I saw the photograph of Aylan Kurdi, 3, being carried by a Turkish gendarme, in the International New York Times on Thursday morning and at first I did not realise what it signified. Was the boy asleep? But no, he could not be, because they were near the water. I read the caption. He had drowned. His brother Galip, 5, had drowned with him, though he was not to be as famous in death because there was no photograph. I found myself crying – awkward, because I was surrounded by people. But I didn’t care. Something about that photograph had set off a switch for grief, and there was no stopping it.
Reading later issues of the international and London newspapers, I understood that others had been similarly affected. Journalists trained not to let their emotions show when writing news reports were using words like ‘heart-breaking’ and ‘sorrow’ and not tritely, either. It was clear from the particular construction of some sentences that they were written after tears had been shed. What was the terrible pathos in this photograph when we have all seen so many pictures of dead children, and have thought ourselves immune?
Three days later, and in busy working conditions surrounded by people constantly, I still find myself having to bring out the tissues (“Oh, this awful cold”) when that photograph springs unbidden to mind. It is because Aylan’s face is hidden and the focus is on his feet that it wrenches so terribly at the heart-strings. It is the shoes that did it; those pathetic, vulnerable ankles. It was the shoes and the ankles that had half the world sobbing, especially those of us who had, at some point in our lives, had the care of boys that age.

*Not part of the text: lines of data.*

-- ==== Sys2Proof/Machine/Base.lean ====
section
/-! DEFINITION. The named reads and updates of State: every other file reaches a household, team, thread, core, die or
context through these. -/

namespace Sys2Proof.Machine

/-- Update the element at an index of a list. -/
def modAt {β : Type} (f : β → β) : List β → Nat → List β
  | [], _ => []
  | x :: r, 0 => f x :: r
  | x :: r, n + 1 => x :: modAt f r n

/-- A die. -/
def getDie (s : State) (d : Nat) : Die := s.dies.getD d Die.start

/-- Update a die. -/
def modDie (s : State) (d : Nat) (f : Die → Die) : State := { s with dies := modAt f s.dies d }

/-- Key of a core. -/
def coreKey (die core : Nat) : Nat := die * 256 + core

/-- A core. -/
def getCore (s : State) (die core : Nat) : Core := amGet Core.idle s.cores (coreKey die core)

/-- Replace a core. -/
def setCore (s : State) (die core : Nat) (c : Core) : State := { s with cores := amSet Core.idle s.cores (coreKey die core) c }

/-- Update a core. -/
def modCore (s : State) (die core : Nat) (f : Core → Core) : State := setCore s die core (f (getCore s die core))

/-- A household by name. -/
def getHh (s : State) (hid : Nat) : Option Household := s.hhs.find? fun h => h.hid == hid

/-- Update the first element that p picks. -/
def modFirst {β : Type} (p : β → Bool) (f : β → β) : List β → List β
  | [] => []
  | x :: r => if p x then f x :: r else x :: modFirst p f r

/-- Update a household. -/
def modHh (s : State) (hid : Nat) (f : Household → Household) : State :=
  { s with hhs := modFirst (fun h => h.hid == hid) f s.hhs }

/-- Update a team of a household record. -/
def hhModTeam (slot : Nat) (f : Team → Team) (h : Household) : Household := { h with teams := modAt f h.teams slot }

/-- Update a thread of a team record. -/
def teamModTh (lane : Nat) (f : Thread → Thread) (t : Team) : Team := { t with lanes := modAt (Option.map f) t.lanes lane }

/-- A team slot. -/
def getTeam (s : State) (hid slot : Nat) : Option Team := (getHh s hid).bind fun h => h.teams[slot]?

/-- Update a team slot. -/
def modTeam (s : State) (hid slot : Nat) (f : Team → Team) : State := modHh s hid (hhModTeam slot f)

/-- The thread in a lane of a team. -/
def teamTh (t : Team) (lane : Nat) : Option Thread := (t.lanes[lane]?).join

/-- The thread in a lane. -/
def getTh (s : State) (hid slot lane : Nat) : Option Thread := (getTeam s hid slot).bind fun t => teamTh t lane

/-- Update the thread in a lane. -/
def modTh (s : State) (hid slot lane : Nat) (f : Thread → Thread) : State := modTeam s hid slot (teamModTh lane f)

/-- Set a thread's state. -/
def setStat (s : State) (hid slot lane : Nat) (st : TStat) : State := modTh s hid slot lane fun th => { th with stat := st }

/-- Set a thread's program counter. -/
def setPc (s : State) (hid slot lane : Nat) (pc : DWord) : State := modTh s hid slot lane fun th => { th with pc := pc }

/-- Cohort position of a thread (R13). -/
def cohPos (hli : Nat) : Nat := hli / 65536

/-- TIDX of a thread (R13). -/
def tidxOf (hli : Nat) : Nat := hli % 65536

/-- Update a cohort. -/
def modCohort (s : State) (hid pos : Nat) (f : Cohort → Cohort) : State :=
  modHh s hid fun h => { h with cohorts := modAt f h.cohorts pos }

/-- An installed context. -/
def getCtx (s : State) (id : Nat) : Option Ctx := s.sched.ctxs.find? fun c => c.id == id

/-- A PREEMPT of the context has arrived and not saved it yet: nothing of it issues, and no household of it starts (R342). -/
def stopping (s : State) (ctx : Nat) : Bool := s.sched.stopping.any fun a => a.arg == ctx

/-- Update a context. -/
def modCtx (s : State) (id : Nat) (f : Ctx → Ctx) : State :=
  { s with sched := { s.sched with ctxs := modFirst (fun c => c.id == id) f s.sched.ctxs } }

/-- Update the scheduler. -/
def modSched (s : State) (f : Sched → Sched) : State := { s with sched := f s.sched }

/-- Update the outputs. -/
def modOuts (s : State) (f : Outs → Outs) : State := { s with outs := f s.outs }

/-- Draw a free value (logged with each use). -/
def drawFree (s : State) : Raw × State := (Config.freeBits s.fresh, { s with fresh := s.fresh + 1 })

/-- Draw a free choice. -/
def drawChoice (s : State) : Bool × State := (Config.freeChoice s.fresh, { s with fresh := s.fresh + 1 })

/-- A new name. -/
def newId (s : State) : Nat × State := (s.nextId, { s with nextId := s.nextId + 1 })

/-- Set DETF of a context that runs under DET = 1 (R391). -/
def setDetf (s : State) (ctx : Nat) : State := modCtx s ctx fun c => { c with detf := c.detf || c.det }

/-- A context runs under DET = 1. -/
def detOf (s : State) (ctx : Nat) : Bool := ((getCtx s ctx).map (·.det)).getD false

/-- Send a fault message; an enclave's carries VA, AUX and AUX2 as zero (R353, R389). -/
def sendMsg (s : State) (r : FaultRec) : State :=
  let encl := ((getCtx s r.ctx).map (·.encl)).getD false
  let r := if encl && r.src != 3 then { r with va := 0#64, aux := 0#64, aux2 := 0#64 } else r
  modOuts s fun o => { o with msgs := o.msgs ++ [r] }

/-- Addresses within a line: its base, and the slot of an address (none if it is no slot; R186). -/
def lineBase (a : Nat) : Nat := a / 64 * 64

/-- Slot number of an address (R184). -/
def slotOf (a : Nat) : Option Nat :=
  match a % 64 with
  | 0 => some 0
  | 12 => some 1
  | 24 => some 2
  | 36 => some 3
  | 48 => some 4
  | _ => none

/-- The address of the next instruction: ReturnAddress of R245. -/
def returnAddress (pc : DWord) : DWord :=
  if pc.toNat % 64 < 48 then pc + 12#64 else BitVec.ofNat 64 (lineBase pc.toNat) + 64#64

/-- Append a trace record (Table 18.3); a full ring drops and counts it (R393), an enclave's A and B are cut (R394):
a marker keeps the HHI that its field B holds. -/
def traceRec (s : State) (die cls ctx : Nat) (node : Word) (a b : Nat) : State :=
  let d := getDie s die
  if !d.traceOn then s else
  let encl := ((getCtx s ctx).map (·.encl)).getD false
  let keepA := cls == 1 || cls == 2 || cls == 3 || cls == 4 || cls == 5 || cls == 6
  let a := if !encl then a else if !keepA then 0 else if cls == 5 then a % 2 ^ 32 else a
  let b := if encl && cls != 8 then 0 else b
  let rec_ := toLe 1 cls ++ toLe 1 die ++ toLe 2 ctx ++ toLe 4 node.toNat ++ toLe 8 (s.cyc - d.born) ++ toLe 8 a ++ toLe 8 b
  if (d.trace.length + 1) * 32 > Config.traceRingBytes then modDie s die fun d => { d with drops := d.drops + 1 }
  else if d.drops > 0 then
    let dr := toLe 1 9 ++ toLe 1 die ++ toLe 2 ctx ++ toLe 4 node.toNat ++ toLe 8 (s.cyc - d.born) ++ toLe 8 d.drops ++ toLe 8 0
    if (d.trace.length + 2) * 32 > Config.traceRingBytes then modDie s die fun d => { d with trace := d.trace ++ [dr], drops := 1 }
    else modDie s die fun d => { d with trace := d.trace ++ [dr, rec_], drops := 0 }
  else modDie s die fun d => { d with trace := d.trace ++ [rec_] }

/-- Every lane number of a team. -/
def lanes16 : List Nat := List.range 16

/-- A thread that has not EXITED (R33). -/
def isLive (th : Thread) : Bool := th.stat != .exited

/-- The threads of a household as (slot, lane, thread). -/
def hhThreads (h : Household) : List (Nat × Nat × Thread) :=
  (h.teams.zipIdx).flatMap fun (t, slot) => (t.lanes.zipIdx).filterMap fun (o, lane) => o.map fun th => (slot, lane, th)

/-- A team slot is EMPTY: no thread, or every thread EXITED (R45, Table 1.5). -/
def teamEmpty (t : Team) : Bool := t.lanes.all fun o => match o with | none => true | some th => !isLive th

/-- A context record's enabled range that holds an address, with its number. -/
def rangeAt (c : Ctx) (va : Nat) : Option (Nat × Range) :=
  (c.ranges.zipIdx.map fun (r, j) => (j, r)).find? fun (_, r) => r.ena && r.base ≤ va && va < r.base + r.size

/-- Add to a lifetime counter, named by its offset in the image (R401, Table 19.5). -/
def countAt (s : State) (die off n : Nat) : State :=
  modDie s die fun d => { d with counts := amSet 0 d.counts off (amGet 0 d.counts off + n) }

/-- The number of the 1,750-cycle period that a die is in (R340). -/
def perNo (s : State) (die : Nat) : Nat := (s.cyc - (getDie s die).born) / 1750

/-- The cycle within its period (R396). -/
def perPos (s : State) (die : Nat) : Nat := (s.cyc - (getDie s die).born) % 1750

/-- B of R396: the first cycles of a period, in which a sub-core of the die issues and an engine begins something. -/
def issueCycles (s : State) (die : Nat) : Nat := 1750 * (getDie s die).side.k / 64

/-- The cycle is withheld on the die (R396). -/
def withheld (s : State) (die : Nat) : Bool := issueCycles s die ≤ perPos s die

/-- A die's issue fraction is set at every period boundary (R397): the cycles from `cyc` on that time passes over hold no boundary whose
update has not been made. A die that a thermal trip has stopped, or without power, sets none. -/
def passes (s : State) (dt : Nat) : Bool :=
  dt == 0 || s.off || s.dies.all fun d =>
    let last := (s.cyc + dt - 1 - d.born) / 1750
    d.stopped || last ≤ d.kAt || last * 1750 < s.cyc - d.born

/-! ### Poison (R363) -/

/-- A poisoned sector lies in [a, a + n) (R363). -/
def poisoned (m : AMap Bool) (a n : Nat) : Bool :=
  (List.range ((a + n - 1) / 32 + 1 - a / 32)).any fun i => amGet false m (a / 32 + i)

/-- A write to [a, a + n) clears the poison of the sectors it covers whole (R363). -/
def cleanse (m : AMap Bool) (a n : Nat) : AMap Bool :=
  if m.isEmpty then m else
  let lo := (a + 31) / 32
  let hi := (a + n) / 32
  m.filter fun e => !(lo ≤ e.1 && e.1 < hi)

end Sys2Proof.Machine
end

Aylan was in his smart red top and his good trousers and the shoes with which he had probably been thrilled to bits – with boys that age it’s always the shoes and the T-shirt. And his parents had probably told him that they were going on a big trip on a boat, and made it seem like fun so that he wouldn’t be scared. And his brother, his equally small brother, dead too – they must have felt excitement and trepidation and then suddenly a nightmare and nothing but fear, followed by one of the worst sorts of death it is possible to have – by drowning. Their father’s description of what happened after the boat capsized, in Friday’s edition of the International New York Times – he spoke to them by telephone – is beyond description. I won’t even try, except to tell you that I was choking as I read it. He actually managed to keep both of them afloat for quite a long time while his wife held on to the upturned boat because she couldn’t swim either. He could. But as you know, you can only use one arm to hold up one child because you need the other arm to keep both of you afloat.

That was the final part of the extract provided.